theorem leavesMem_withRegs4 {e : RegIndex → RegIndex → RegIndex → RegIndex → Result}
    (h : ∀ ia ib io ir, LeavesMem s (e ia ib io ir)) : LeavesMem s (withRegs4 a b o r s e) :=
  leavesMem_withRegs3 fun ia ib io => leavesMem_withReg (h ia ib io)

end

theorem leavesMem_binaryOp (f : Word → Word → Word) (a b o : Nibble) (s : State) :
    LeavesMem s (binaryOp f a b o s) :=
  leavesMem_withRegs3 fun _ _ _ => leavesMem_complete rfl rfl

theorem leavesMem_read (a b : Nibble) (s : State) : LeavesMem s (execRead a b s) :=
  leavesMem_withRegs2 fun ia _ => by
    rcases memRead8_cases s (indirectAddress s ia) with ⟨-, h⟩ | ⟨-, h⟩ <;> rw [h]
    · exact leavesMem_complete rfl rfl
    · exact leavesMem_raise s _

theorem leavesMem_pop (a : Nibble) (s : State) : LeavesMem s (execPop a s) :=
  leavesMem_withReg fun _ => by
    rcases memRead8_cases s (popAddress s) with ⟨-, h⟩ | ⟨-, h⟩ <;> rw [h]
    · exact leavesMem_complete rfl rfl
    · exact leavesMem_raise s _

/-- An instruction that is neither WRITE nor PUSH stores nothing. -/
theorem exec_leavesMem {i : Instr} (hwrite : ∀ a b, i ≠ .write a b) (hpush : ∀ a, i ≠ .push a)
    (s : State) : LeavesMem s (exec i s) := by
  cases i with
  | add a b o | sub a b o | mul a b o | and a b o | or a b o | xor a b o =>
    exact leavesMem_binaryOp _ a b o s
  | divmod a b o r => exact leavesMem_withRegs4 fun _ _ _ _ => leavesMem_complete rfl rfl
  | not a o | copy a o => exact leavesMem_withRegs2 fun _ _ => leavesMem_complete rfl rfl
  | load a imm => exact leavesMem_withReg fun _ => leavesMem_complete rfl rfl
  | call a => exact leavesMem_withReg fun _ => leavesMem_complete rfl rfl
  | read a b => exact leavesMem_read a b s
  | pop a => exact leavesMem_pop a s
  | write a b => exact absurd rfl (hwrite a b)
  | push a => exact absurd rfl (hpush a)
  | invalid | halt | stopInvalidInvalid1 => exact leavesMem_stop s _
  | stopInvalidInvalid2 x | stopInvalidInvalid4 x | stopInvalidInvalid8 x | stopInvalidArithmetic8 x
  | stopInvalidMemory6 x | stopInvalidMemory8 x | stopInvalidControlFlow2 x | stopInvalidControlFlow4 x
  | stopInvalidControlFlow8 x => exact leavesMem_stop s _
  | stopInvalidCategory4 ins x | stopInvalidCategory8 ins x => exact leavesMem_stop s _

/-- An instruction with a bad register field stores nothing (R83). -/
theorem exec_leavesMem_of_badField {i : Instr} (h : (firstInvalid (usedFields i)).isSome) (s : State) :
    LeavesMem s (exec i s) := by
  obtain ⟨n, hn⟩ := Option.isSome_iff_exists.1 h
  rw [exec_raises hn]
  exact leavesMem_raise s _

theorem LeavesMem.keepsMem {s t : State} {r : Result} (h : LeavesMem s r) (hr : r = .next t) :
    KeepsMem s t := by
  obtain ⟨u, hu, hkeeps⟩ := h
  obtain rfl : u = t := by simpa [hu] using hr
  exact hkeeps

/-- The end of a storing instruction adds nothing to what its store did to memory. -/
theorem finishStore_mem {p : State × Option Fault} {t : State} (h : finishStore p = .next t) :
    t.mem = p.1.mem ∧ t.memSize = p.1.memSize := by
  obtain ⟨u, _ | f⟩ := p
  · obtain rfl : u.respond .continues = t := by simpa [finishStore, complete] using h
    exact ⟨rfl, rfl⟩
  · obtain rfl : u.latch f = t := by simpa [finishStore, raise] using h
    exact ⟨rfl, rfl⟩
###
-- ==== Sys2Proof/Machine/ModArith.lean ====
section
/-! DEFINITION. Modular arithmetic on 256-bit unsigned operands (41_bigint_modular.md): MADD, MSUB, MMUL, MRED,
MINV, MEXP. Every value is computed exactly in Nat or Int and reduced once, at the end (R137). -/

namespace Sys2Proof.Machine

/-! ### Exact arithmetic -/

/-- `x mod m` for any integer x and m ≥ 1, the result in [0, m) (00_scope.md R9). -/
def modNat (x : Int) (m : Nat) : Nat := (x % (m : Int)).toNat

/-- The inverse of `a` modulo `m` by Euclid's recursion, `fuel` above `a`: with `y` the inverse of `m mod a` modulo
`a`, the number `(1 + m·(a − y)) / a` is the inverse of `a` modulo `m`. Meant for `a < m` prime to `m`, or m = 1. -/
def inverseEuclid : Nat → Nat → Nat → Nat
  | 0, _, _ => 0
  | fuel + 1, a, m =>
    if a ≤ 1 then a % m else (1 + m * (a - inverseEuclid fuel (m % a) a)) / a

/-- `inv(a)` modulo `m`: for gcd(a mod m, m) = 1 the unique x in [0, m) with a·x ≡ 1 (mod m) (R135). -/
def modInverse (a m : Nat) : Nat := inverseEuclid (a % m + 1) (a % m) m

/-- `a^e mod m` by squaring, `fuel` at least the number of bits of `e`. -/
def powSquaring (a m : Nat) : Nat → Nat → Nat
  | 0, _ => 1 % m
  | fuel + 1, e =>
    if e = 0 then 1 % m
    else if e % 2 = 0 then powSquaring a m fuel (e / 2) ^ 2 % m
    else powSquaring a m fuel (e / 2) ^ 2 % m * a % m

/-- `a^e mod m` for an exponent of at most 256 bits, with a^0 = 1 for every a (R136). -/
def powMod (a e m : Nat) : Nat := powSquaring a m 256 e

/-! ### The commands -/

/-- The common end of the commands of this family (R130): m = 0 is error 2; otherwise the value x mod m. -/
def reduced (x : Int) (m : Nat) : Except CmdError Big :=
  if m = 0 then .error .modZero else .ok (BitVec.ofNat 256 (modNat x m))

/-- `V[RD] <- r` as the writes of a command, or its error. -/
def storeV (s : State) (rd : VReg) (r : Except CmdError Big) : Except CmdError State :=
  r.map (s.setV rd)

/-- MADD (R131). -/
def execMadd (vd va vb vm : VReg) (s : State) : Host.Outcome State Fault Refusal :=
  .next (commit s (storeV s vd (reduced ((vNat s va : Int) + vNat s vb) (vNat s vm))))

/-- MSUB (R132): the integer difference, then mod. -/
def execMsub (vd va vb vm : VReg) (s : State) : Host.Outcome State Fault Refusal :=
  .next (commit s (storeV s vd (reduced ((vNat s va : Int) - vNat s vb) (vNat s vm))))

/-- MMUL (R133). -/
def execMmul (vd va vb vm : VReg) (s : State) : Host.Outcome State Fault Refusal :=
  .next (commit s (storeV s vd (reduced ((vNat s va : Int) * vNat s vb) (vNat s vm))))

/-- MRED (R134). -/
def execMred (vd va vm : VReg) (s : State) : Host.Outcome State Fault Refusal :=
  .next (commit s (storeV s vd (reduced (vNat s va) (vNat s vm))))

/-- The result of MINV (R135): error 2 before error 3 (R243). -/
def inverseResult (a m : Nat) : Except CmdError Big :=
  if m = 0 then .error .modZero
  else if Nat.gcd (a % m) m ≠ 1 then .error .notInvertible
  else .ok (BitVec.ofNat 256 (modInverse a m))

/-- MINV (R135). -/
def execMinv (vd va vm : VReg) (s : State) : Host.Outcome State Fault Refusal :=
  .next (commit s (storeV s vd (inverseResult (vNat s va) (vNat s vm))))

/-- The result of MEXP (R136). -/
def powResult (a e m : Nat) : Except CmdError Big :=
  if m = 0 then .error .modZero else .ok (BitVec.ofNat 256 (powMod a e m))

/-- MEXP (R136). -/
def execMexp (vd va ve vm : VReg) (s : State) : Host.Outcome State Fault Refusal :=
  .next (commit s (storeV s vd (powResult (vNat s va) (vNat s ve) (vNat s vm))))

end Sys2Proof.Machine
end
###
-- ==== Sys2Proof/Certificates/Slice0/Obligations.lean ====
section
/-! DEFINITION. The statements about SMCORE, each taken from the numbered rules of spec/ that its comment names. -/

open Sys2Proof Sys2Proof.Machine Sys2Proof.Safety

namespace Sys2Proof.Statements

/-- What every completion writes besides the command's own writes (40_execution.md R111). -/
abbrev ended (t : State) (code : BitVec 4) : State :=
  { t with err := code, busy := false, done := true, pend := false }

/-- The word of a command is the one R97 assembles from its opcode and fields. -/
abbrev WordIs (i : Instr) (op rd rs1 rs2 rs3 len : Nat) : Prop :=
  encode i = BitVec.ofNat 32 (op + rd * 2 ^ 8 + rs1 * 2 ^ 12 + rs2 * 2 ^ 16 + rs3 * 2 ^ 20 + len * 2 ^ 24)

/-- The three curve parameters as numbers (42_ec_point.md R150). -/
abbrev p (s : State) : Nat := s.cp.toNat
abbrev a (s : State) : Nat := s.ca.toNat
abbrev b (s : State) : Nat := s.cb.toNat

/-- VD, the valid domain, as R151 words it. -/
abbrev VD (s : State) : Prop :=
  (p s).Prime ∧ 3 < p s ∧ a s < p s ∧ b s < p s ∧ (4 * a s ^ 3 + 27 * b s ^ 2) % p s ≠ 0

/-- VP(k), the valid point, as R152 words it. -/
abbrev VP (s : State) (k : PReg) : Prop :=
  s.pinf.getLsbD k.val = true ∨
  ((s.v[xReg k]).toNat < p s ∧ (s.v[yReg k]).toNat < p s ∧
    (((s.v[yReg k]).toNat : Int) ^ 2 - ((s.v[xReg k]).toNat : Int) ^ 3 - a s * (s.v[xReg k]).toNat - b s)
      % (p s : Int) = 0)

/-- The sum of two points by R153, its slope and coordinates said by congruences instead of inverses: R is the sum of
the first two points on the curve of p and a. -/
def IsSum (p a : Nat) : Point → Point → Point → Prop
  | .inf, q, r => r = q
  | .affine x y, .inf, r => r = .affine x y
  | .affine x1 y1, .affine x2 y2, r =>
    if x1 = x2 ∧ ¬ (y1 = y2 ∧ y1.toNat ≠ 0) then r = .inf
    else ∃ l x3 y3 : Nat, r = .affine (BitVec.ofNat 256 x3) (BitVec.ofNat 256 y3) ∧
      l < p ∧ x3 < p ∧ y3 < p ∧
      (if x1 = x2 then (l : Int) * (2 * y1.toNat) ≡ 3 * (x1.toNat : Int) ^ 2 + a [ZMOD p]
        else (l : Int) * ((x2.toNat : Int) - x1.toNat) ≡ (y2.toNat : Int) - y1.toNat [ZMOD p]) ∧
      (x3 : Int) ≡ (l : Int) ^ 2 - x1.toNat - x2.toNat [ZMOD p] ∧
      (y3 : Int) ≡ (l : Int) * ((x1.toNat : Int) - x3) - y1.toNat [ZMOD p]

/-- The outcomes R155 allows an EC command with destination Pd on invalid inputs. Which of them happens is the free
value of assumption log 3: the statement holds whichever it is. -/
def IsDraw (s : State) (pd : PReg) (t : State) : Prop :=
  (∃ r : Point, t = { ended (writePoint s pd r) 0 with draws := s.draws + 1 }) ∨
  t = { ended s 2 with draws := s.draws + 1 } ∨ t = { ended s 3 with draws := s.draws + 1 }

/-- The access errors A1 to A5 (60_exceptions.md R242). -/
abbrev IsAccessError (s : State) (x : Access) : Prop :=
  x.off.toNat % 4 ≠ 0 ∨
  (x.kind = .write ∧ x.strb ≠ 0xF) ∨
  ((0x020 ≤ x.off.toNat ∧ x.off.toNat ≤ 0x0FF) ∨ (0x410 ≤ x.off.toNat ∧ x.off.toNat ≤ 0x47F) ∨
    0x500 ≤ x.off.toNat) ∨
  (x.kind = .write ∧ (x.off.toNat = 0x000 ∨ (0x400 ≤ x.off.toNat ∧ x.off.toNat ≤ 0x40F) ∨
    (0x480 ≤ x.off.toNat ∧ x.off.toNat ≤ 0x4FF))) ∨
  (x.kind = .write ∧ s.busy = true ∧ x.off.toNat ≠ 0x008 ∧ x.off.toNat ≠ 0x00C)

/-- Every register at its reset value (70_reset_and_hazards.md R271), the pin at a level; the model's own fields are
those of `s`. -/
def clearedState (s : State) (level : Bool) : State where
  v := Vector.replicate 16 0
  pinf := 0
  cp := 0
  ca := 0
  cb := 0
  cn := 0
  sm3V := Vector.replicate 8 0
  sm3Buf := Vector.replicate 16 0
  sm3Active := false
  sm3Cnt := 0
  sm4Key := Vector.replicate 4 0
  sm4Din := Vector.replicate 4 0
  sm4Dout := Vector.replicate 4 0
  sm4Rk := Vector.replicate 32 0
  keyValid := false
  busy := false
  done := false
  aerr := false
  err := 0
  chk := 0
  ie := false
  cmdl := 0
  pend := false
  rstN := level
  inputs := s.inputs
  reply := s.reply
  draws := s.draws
###
Exercise aim - Could you find every line in the records above that has the string "modulo" and copy it?

Problem solution -
/-- The inverse of `a` modulo `m` by Euclid's recursion, `fuel` above `a`: with `y` the inverse of `m mod a` modulo
`a`, the number `(1 + m·(a − y)) / a` is the inverse of `a` modulo `m`. Meant for `a < m` prime to `m`, or m = 1. -/
/-- `inv(a)` modulo `m`: for gcd(a mod m, m) = 1 the unique x in [0, m) with a·x ≡ 1 (mod m) (R135). -/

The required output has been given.